En ce qui concerne les mineurs non accompagnés, j'ai présenté nos propositions, notamment sur la mise à l'abri. Il faut prendre des mesures en matière administrative. Dès lors que l'on décide d'investir dans la prise en charge de ces jeunes par l'ASE, il me semble qu'il faut envisager l'octroi d'un titre de séjour ou leur naturalisation à dix-huit ans – mais c'est rarement le cas, car les liens sont peu nombreux entre les services des préfectures et ceux des départements. Autre question : l'autorisation de travail. Nous sommes d'avis qu'il faut supprimer la déclaration préalable au profit d'un document a posteriori qui permettrait aux jeunes concernés de travailler, par exemple dans le cadre d'une formation en alternance et de l'apprentissage.
Pourquoi a-t-il fallu tant de temps, demande M. Perrut. Sans doute la protection de l'enfance a-t-elle donné lieu à de nombreux rapports. Elle renvoie à des questions intimes – nul ne veut voir la violence et la maltraitance au-delà des faits divers – et possède une dimension culturelle : les politiques publiques n'ont pas encore pleinement intégré le fait qu'un jeune sur cinq est en situation de précarité et que les enfants et les jeunes sont la catégorie la plus touchée par la pauvreté ; elles restent fortement axées sur la pauvreté parmi les personnes âgées. Sans opposer les générations les unes aux autres, il faut sans doute rééquilibrer les choses pour mieux accompagner les jeunes en situation de précarité. Enfin, c'est la transformation du système de protection sociale dans son ensemble qu'il faut envisager, pour permettre à ces jeunes d'adhérer au système de solidarité intergénérationnelle alors qu'ils en sont exclus – ou n'en bénéficient pas car il repose sur la solidarité familiale. La politique familiale, en effet, est au coeur de la protection de l'enfance. Au fond, les jeunes sortant de la protection de l'enfance sont le miroir grossissant – parce qu'ils ont encore moins de ressources et qu'ils sont sans appui familial – des défaillances du système de prise en charge des jeunes d'au moins dix-huit ans.
J'ignore ce que prépare le Gouvernement mais, à en croire la presse, le Président de la République abordera peut-être la stratégie nationale de lutte contre la pauvreté dans le discours qu'il prononcera devant le Congrès. Je me réjouis de constater que le Premier ministre a saisi plusieurs fois le CESE et que la proposition de loi défendue par votre présidente, Mme Bourguignon, suscite de l'intérêt : le sujet est sur la table et des réponses devront être apportées.
S'agissant de la contractualisation entre l'État et les départements, Madame Peyron, je ne crois pas qu'il faille renationaliser le système – il n'est pas certain que la formule de la DDASS ait été plus vertueuse que l'ASE actuelle aux mains des départements.

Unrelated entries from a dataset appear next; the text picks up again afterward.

/-- The command unit. -/
structure CmdSt where
  /-- matching store, delay lists and ready lists, in fetch order (R369, 13_dziene_commands.md) | 65,536 entries | empty -/
  store : List Cmd := []
  /-- key of the next entry fetched -/
  nextId : Nat := 1
  /-- tags by function or forwarding namespace: 0 IDLE, 1 PENDING, 2 DONE_OK, 3 DONE_FAIL (R366, R386, 13_dziene_commands.md) | 2 bits | IDLE (R366) -/
  tags : Cells Nat := []
  /-- SQ tails as last written (R357, 13_dziene_commands.md) | 12 bits | 0 (R503) -/
  sqTail : Cells Nat := []
  /-- CQ heads as last written (R357, 13_dziene_commands.md) | 12 bits | 0 (R503) -/
  cqHead : Cells Nat := []
  /-- completions not yet signalled, by queue pair (R360, 13_dziene_commands.md) | count | 0 -/
  coalesce : Cells Nat := []
  /-- FT ns of the first completion not yet signalled (R360, 13_dziene_commands.md) | 64 bits | 0 -/
  coalFt : Cells Nat := []
  /-- entries each SQ may still fetch in this round (R372, 13_dziene_commands.md) | 8 bits | 0 -/
  credit : Cells Nat := []
  /-- DMA in flight is stopped for FW_UPDATE ACTIVATE (R380, 13_dziene_commands.md) | 1 bit | 0 -/
  fetchStop : Bool := false
  /-- FT ns of the last tick of the FT delay list (R370, 13_dziene_commands.md) | 64 bits | 0 -/
  tick : Nat := 0
  /-- command packets that found the store full and wait for an entry of it, oldest first (R369, R386, 13_dziene_commands.md) | list | empty -/
  waiting : List (List Word) := []
  /-- commands finished so far: the order of their completions (R359, 13_dziene_commands.md) | count | 0 -/
  doneSeq : Nat := 0
deriving DecidableEq, Repr

/-- Host memory and the translation of its addresses, and the PCIe configuration that functions hold. -/
structure HostSt where
  /-- memory of the hosts as the device sees it: function * 2^64 + address (R356, R406, 13_dziene_commands.md) | 8 bits | 0, DESIGN CHOICE 0, log 3 -/
  mem : Cells Byte := []
  /-- address translation cache of 4,096 entries, most recent first: (function, requester, page) (R406, 14_plots_hosts_network.md) | list | empty, DESIGN CHOICE empty, log 2 -/
  atc : List (Nat × Nat × Nat) := []
  /-- pages whose translations the host has invalidated and not given again: (function, page) (R409, 14_plots_hosts_network.md) | list | empty -/
  withdrawn : List (Nat × Nat) := []
  /-- pages whose translation the host refuses: (function, page) (R407, R408, 14_plots_hosts_network.md) | list | empty -/
  refused : List (Nat × Nat) := []
  /-- outstanding page requests: (function, page) (R408, 14_plots_hosts_network.md) | 512 | empty -/
  pageReqs : List (Nat × Nat) := []
  /-- faults that wait for a free page request slot (R408, 14_plots_hosts_network.md) | list | empty -/
  pageWait : List (Nat × Nat) := []
  /-- Outstanding Page Request Allocation by function (R408, 14_plots_hosts_network.md) | 32 bits | 0, PRESUMED 0 (the family's), log 4 -/
  priAlloc : Cells Nat := []
  /-- ATS enable by function (R406, 14_plots_hosts_network.md) | 1 bit | 0, PRESUMED 0 (the family's), log 4 -/
  ats : Cells Bool := []
  /-- NumVFs of a PF while VF Enable is set, else 0 (R393, 14_plots_hosts_network.md) | 4 bits | 0, PRESUMED 0 (the family's), log 4 -/
  numVfs : Cells Nat := []
  /-- MSI-X vectors with a clear Mask Bit: function * 2048 + vector (R460, 16_faults_and_gleaner.md) | 1 bit | masked, PRESUMED masked (the family's), log 4 -/
  unmasked : Cells Bool := []
  /-- MSI-X Function Mask by function (R460, 16_faults_and_gleaner.md) | 1 bit | 0, PRESUMED 0 (the family's), log 4 -/
  funcMask : Cells Bool := []
  /-- MSI-X Pending Bits (R460, 16_faults_and_gleaner.md) | 1 bit | 0, PRESUMED 0 (the family's), log 4 -/
  msixPend : Cells Bool := []
  /-- plots whose fault interrupt has sent since their pending enabled bits were last empty (R459, 16_faults_and_gleaner.md) | 1 bit by plot | 0 -/
  intSent : Cells Bool := []
  /-- sampled PCIE_BIF (R390, 14_plots_hosts_network.md) | 2 bits | 0, DESIGN CHOICE 0, log 5 -/
  strap : Nat := 0
deriving DecidableEq, Repr

/-- The Gleaner (R463-R470). -/
structure GlnSt where
  /-- sweep positions of the four acre sequencers (R463, 16_faults_and_gleaner.md) | item index | 0 -/
  pos : Cells Nat := []
  /-- sweeps completed per sequencer (R463, 16_faults_and_gleaner.md) | count | 0 -/
  sweeps : Cells Nat := []
  /-- FT ns at which the sweep of each sequencer began (R463, 16_faults_and_gleaner.md) | 64 bits | 0 -/
  start : Cells Nat := []
  /-- FT ns at which each sequencer, and the patrol as 4, finished its last item (R470, 16_faults_and_gleaner.md) | 64 bits | 0 -/
  last : Cells Nat := []
  /-- pending write-backs of state rows and RAM words: (physical furrow, kind, index) in read order (R464, 16_faults_and_gleaner.md) | list | empty -/
  writes : List (Nat × Nat × Nat) := []
  /-- writes taken in this headland per physical furrow (R464, 16_faults_and_gleaner.md) | count | 0 -/
  wrCount : Cells Nat := []
  /-- control triples: copies that differ, by register offset: (offset, copies upset) (R469, 16_faults_and_gleaner.md) | list | empty -/
  upset : Cells Nat := []
  /-- stalls of each sequencer within 1 s: FT ns of the last two (R470, 16_faults_and_gleaner.md) | list | empty -/
  stalls : List (Nat × Nat) := []
  /-- sequencers that wait for a priority sweep: (class, unit) (R462, 16_faults_and_gleaner.md) | list | empty -/
  prio : List (Nat × Nat) := []
  /-- FT ns of the last drain tick of each bucket class, and of the last vote as 6 (R461, R469, 16_faults_and_gleaner.md) | 64 bits | 0 -/
  tick : Cells Nat := []
  /-- words of the essential map that device firmware has yet to rebuild: their items are read as essential (R468, 16_faults_and_gleaner.md) | list | empty -/
  mapLost : List Nat := []
  /-- bucket overflows whose interrupt, FAULT record and class action are due: (class, bucket register) (R461, 16_faults_and_gleaner.md) | list | empty -/
  spilt : List (Nat × Nat) := []
  /-- physical furrows whose image was given up: the sweeps skip them until a plot of theirs has an image again (R468, 16_faults_and_gleaner.md) | list | empty -/
  skip : List Nat := []
deriving DecidableEq, Repr

/-- Power, thermal and reset state beside the CRP registers. -/
structure PwrSt where
  /-- functions in D3hot (R478, 17_power_clocks_resets.md) | list | empty -/
  d3 : List Nat := []
  /-- consecutive thermal evaluations above HARD (R482, 17_power_clocks_resets.md) | 2 bits | 0 -/
  hot : Nat := 0
  /-- FT ns since which Tmax has stayed at or below HARD - 10 C, 1 + (R483, 17_power_clocks_resets.md) | 64 bits | 0 -/
  coolSince : Nat := 0
  /-- FT ns of the last thermal evaluation (R482, 17_power_clocks_resets.md) | 64 bits | 0 -/
  evalFt : Nat := 0
  /-- key of the FALLOW DEEP or WAKE command in progress, 0 for none (R479, 17_power_clocks_resets.md) | key | 0 -/
  deepCmd : Nat := 0
  /-- FT ns at which the entry or exit began (R491, 17_power_clocks_resets.md) | 64 bits | 0 -/
  since : Nat := 0
  /-- every PLL but the always-on ones is stopped by the 115 C comparator (R484, 17_power_clocks_resets.md) | 1 bit | 0 -/
  tripped : Bool := false
  /-- VBAT-held copy of CRP_RST_CAUSE.TRIP (R484, R491, 17_power_clocks_resets.md) | 1 bit | 0, DESIGN CHOICE 0, log 6 -/
  trip : Bool := false
  /-- MMIO or messages held for functions in D3hot: (function, vector) (R478, 17_power_clocks_resets.md) | list | empty -/
  heldMsgs : List (Nat × Nat) := []
  /-- SYS_REFCLK lost (R476, 17_power_clocks_resets.md) | 1 bit | 0 -/
  refLost : Bool := false
deriving DecidableEq, Repr

/-- Monitor, JTAG and SMBus. -/
structure SvcSt where
  /-- monitor locked (R495, 18_service_access.md) | 1 bit | 1 in FIELD (R495) -/
  locked : Bool := true
  /-- nonce of the lock prompt (R495, 18_service_access.md) | 16 bytes | 0, DESIGN CHOICE 0, log 6 -/
  nonce : Nat := 0
  /-- consecutive failed attempts, in the VBAT domain (R497, 18_service_access.md) | 8 bits | 0, DESIGN CHOICE 0, log 6 -/
  fails : Nat := 0
  /-- FT ns at which the lockout delay ends (R497, 18_service_access.md) | 64 bits | 0 -/
  delayEnd : Nat := 0
  /-- baud rate of the monitor (R493, 18_service_access.md) | baud | 115200 (R493) -/
  baud : Nat := 115200
  /-- a private debug instruction is current (R500, 18_service_access.md) | 1 bit | 0 -/
  debugAccess : Bool := false
  /-- current boundary-scan instruction that took the pins, 1 + (R499, 18_service_access.md) | code | 0 -/
  scan : Nat := 0
  /-- sensor index of SMBus code 0x03 (R501, 18_service_access.md) | 16 bits | 0, DESIGN CHOICE 0, log 6 -/
  sensor : Nat := 0
  /-- SMB_ALERT_N driven low (R501, 18_service_access.md) | 1 bit | 0 -/
  alert : Bool := false
  /-- GPIO[1:0] as sampled at POR_N (R501, 18_service_access.md) | 2 bits | 0, DESIGN CHOICE 0, log 6 -/
  gpio : Nat := 0
deriving DecidableEq, Repr

/-- What the device asks of a host page (R406, R409): an untranslated or a translated request, a Translation Request, and the
Invalidation Completion for the pages from one on. -/
inductive HostReq where
  | untranslated | translated | translation | invalidated
deriving DecidableEq, Repr

/-- What the device has sent or answered, newest last, since the last whole-device reset. -/
structure OutSt where
  /-- MSI-X messages: (function, vector) (R458, R460, 16_faults_and_gleaner.md) | list | empty -/
  msix : List (Nat × Nat) := []
  /-- the frame last sent by each lane, port * 9 + lane (R158, 06_exchange.md) | 896 bits | 0 -/
  frame : Cells (BitVec 896) := []
  /-- the fill sent immediately before that frame: its steps and its bits, first bit most significant (R158, R159,
  06_exchange.md) | pair | (0, 0) -/
  fill : Cells (Nat × Nat) := []
  /-- header flit of the last general request of the host (R417, 14_plots_hosts_network.md) | 256 bits | 0, DESIGN CHOICE 0, log 2 -/
  flit : BitVec 256 := 0
  /-- data flits of that packet (R416, 14_plots_hosts_network.md) | up to 16 of 256 bits | empty -/
  flitData : List (BitVec 256) := []
  /-- the packet that answers it: its header flit and its data flits, none for an error response (R417, R419,
  14_plots_hosts_network.md) | list | empty -/
  reply : List (BitVec 256) := []
  /-- CTRL packets sent: (port, 24 dwords) (R177, 06_exchange.md) | list | empty -/
  ctrl : List (Nat × List Word) := []
  /-- lines the monitor has sent (R493, R494, 18_service_access.md) | list of text | empty -/
  mon : List String := []
  /-- data of the last SMBus block read (R501, 18_service_access.md) | bytes | empty -/
  smb : Option (List Byte) := none
  /-- data of the last BAR4 read or scratchpad read, none when it was refused (R155, R402, 05_design_memory.md) | bytes | none -/
  data : Option (List Byte) := none
  /-- page requests sent: (function, page) (R408, 14_plots_hosts_network.md) | list | empty -/
  pri : List (Nat × Nat) := []
  /-- requests of the address translation service and of host memory: (kind, function, page) (R406, R409, 14_plots_hosts_network.md) | list | empty -/
  ats : List (HostReq × Nat × Nat) := []
deriving DecidableEq, Repr

/-- Everything the device keeps for one plot (R5, R393). -/
structure Plot where
  id : PlotId := {}
  res : Res := {}
  tm : TimeSt := {}
  img : ImgSt := {}
  cmt : CommitSt := {}
  hvt : HvtSt := {}
  rel : RelSt := {}
deriving DecidableEq, Repr

/-- A fault injection armed and not yet taken (R471). -/
structure Inject where
  /-- address of the FI_CTRL register that armed it -/
  reg : Nat
  ctrl : Nat
  addr : Nat
deriving DecidableEq, Repr

/-- The machine. -/
structure State where
  /-- commands waiting, first in first out (the model's own) -/
  pending : List Instr := []
  /-- BAR0 registers by address, each held as its difference from its reset value (R504, R509, 19_register_map.md) | 32 bits | as INVENTORY.md lists -/
  regs : Cells (BitVec 32) := []
  /-- per-function copies and HI latches, (reader + 1) * 2^26 + address; reader 64 is the monitor (R507, 19_register_map.md) | 32 bits | 0 (R507) -/
  copies : Cells (BitVec 32) := []
  /-- step clock count at which the newest entry of a history ring opened, 1 + (R108, 03_furrows.md) | count | 0 -/
  histOpen : Cells Nat := []
  /-- ECC condition of stored words: 1 single-bit error, 2 double-bit error, by item (R45, R464, R471, 16_faults_and_gleaner.md) | 2 bits | 0 -/
  ecc : Cells Nat := []
  /-- fault injections armed (R471, 16_faults_and_gleaner.md) | list | empty -/
  inject : List Inject := []
  /-- physical furrow of a logical furrow where it is not the default one, 1 + (R104, 03_furrows.md) | 10 bits | 0 (R104) -/
  fmap : Cells Nat := []
  /-- the 16 plots (R5, R393, 14_plots_hosts_network.md) | records | as the fields -/
  plots : Cells Plot := []
  bp : BpMem := {}
  fur : FurMem := {}
  sw : SwMem := {}
  hbm : HbmMem := {}
  xch : XchMem := {}
  lnk : LnkSt := {}
  ft : FtSt := {}
  io : IoSt := {}
  tile : IoTile := {}
  boot : BootSt := {}
  cmd : CmdSt := {}
  host : HostSt := {}
  hvt : HvtDev := {}
  gln : GlnSt := {}
  pwr : PwrSt := {}
  svc : SvcSt := {}
  out : OutSt := {}
  /-- free values taken so far (the model's own: Config.freeValue is applied to it) | count | 0, DESIGN CHOICE 0, log 1 -/
  free : Nat := 0
deriving DecidableEq, Repr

Les départements disposent d'une réelle capacité d'engagement et d'évaluation, grâce aux observatoires départementaux de la protection de l'enfance – qui n'existent pas dans tous les départements, car ils représentent un quart voire un tiers d'équivalent temps plein. Notons en outre la dynamique vertueuse liée au fonds national de péréquation qui permet aux départements de bénéficier de financements supplémentaires s'ils s'engagent dans une démarche de gouvernance partagée avec l'État.